* [WHAT YOU WILL DO] Copy, from the entries below, each line where the word "windowByte" can be found.

* [TASK MATERIAL]

/-- WRITE POLICY replaces the nine fields and sets the divider count to 0; in LIVE with the hold CLEAR
the hold is evaluated first, and the prompt rule then applies, with the flip where the settle drains at
its entry; SETTLING, FLATTENING, and a change of the hold fields under a hold are refused first, whatever
the bytes, and then a divider of 0 or above 16, an undefined mode, policy or source, or a flag byte above
1 (R4, R5, R81, R82, R86, R106, R142).
What the port holds after the frame beside its result is the model's choice (log entries 8 and 9). That the
hold is evaluated whether or not the hold fields change is its reading (log entry 22). -/
def Obligations.WritePolicyReplacesThePolicy : Prop :=
  (∀ (s : State) (w : WindowId) (p : Policy) (y : Window) (src : Option HoldSource),
    s.PortFree → 1 ≤ p.divider → p.divider ≤ 16 →
    y = { s.win w with policy := p, dividerCount := 0 } →
    src = (s.modWin w fun _ => y).firstLevelSource w →
    ((s.win w).state = .settling ∨ (s.win w).state = .flattening →
      exec (.writePolicy { args := policyArgs w p }) s =
        .next { s with mgmt := reported s (policyArgs w p) .refusedState })
    ∧ ((s.win w).state = .live → (s.win w).holdStatus ≠ .clear →
        (p.holdPolicy ≠ (s.win w).policy.holdPolicy ∨ p.sources ≠ (s.win w).policy.sources) →
      exec (.writePolicy { args := policyArgs w p }) s =
        .next { s with mgmt := reported s (policyArgs w p) .refusedState })
    ∧ ((s.win w).state = .off ∨ (s.win w).state = .loading
        ∨ (s.win w).state = .live
          ∧ ((s.win w).holdStatus ≠ .clear ∧ p.holdPolicy = (s.win w).policy.holdPolicy
              ∧ p.sources = (s.win w).policy.sources
            ∨ (s.win w).holdStatus = .clear ∧ src = none
              ∧ (p.commitMode = .boundary ∨ (s.win w).armed = false)) →
      ∃ t, exec (.writePolicy { args := policyArgs w p }) s =
          .next { t.pump with mgmt := reported s (policyArgs w p) .done }
        ∧ Only [.windows] s t ∧ WindowBecomes s t w y)
    ∧ (∀ c, (s.win w).state = .live → (s.win w).holdStatus = .clear → src = some c →
      ∃ t, exec (.writePolicy { args := policyArgs w p }) s =
          .next { t.pump with mgmt := reported s (policyArgs w p) .done }
        ∧ Only [.windows, .notices] s t ∧ WindowBecomes s t w { y with holdStatus := .active }
        ∧ t.notices = s.notices.offer (.holdActive w c))
    ∧ ((s.win w).state = .live → (s.win w).holdStatus = .clear → src = none →
        p.commitMode = .prompt → (s.win w).armed = true →
      ∃ t x, exec (.writePolicy { args := policyArgs w p }) s =
          .next { t.pump with mgmt := reported s (policyArgs w p) .done }
        ∧ Only [.windows, .lineMap, .notices, .lines] s t ∧ WindowBecomes s t w x
        ∧ EntersCommit y x ∧ t.notices = s.notices.offerAll (entryNotices w y)
        ∧ (s.MapSound → CommitsDrain s t (fun v => v = w) fun _ => y)))
  ∧ ∀ (s : State) (w : WindowId) (l : List Byte), s.PortFree → l.length = 10 →
    ((s.win w).state = .settling ∨ (s.win w).state = .flattening
        ∨ (s.win w).state = .live ∧ (s.win w).holdStatus ≠ .clear
          ∧ (l.getD 4 0 ≠ holdPolicyCode (s.win w).policy.holdPolicy
            ∨ l.getD 5 0 ≠ sourcesCode (s.win w).policy.sources) →
      exec (.writePolicy { args := windowByte w :: l }) s =
        .next { s with mgmt := reported s (windowByte w :: l) .refusedState })
    ∧ ((s.win w).state ≠ .settling → (s.win w).state ≠ .flattening →
      ((s.win w).state = .live → (s.win w).holdStatus ≠ .clear →
        l.getD 4 0 = holdPolicyCode (s.win w).policy.holdPolicy
          ∧ l.getD 5 0 = sourcesCode (s.win w).policy.sources) →
      (1 < (l.getD 0 0).toNat ∨ (l.getD 1 0).toNat = 0 ∨ 16 < (l.getD 1 0).toNat
        ∨ 1 < (l.getD 4 0).toNat ∨ 15 < (l.getD 5 0).toNat ∨ ∃ b ∈ l.drop 6, 1 < b.toNat) →
      exec (.writePolicy { args := windowByte w :: l }) s =
        .next { s with mgmt := reported s (windowByte w :: l) .refusedRange })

* [THE COMPLETED TASK]
      exec (.writePolicy { args := windowByte w :: l }) s =
        .next { s with mgmt := reported s (windowByte w :: l) .refusedState })
      exec (.writePolicy { args := windowByte w :: l }) s =
        .next { s with mgmt := reported s (windowByte w :: l) .refusedRange })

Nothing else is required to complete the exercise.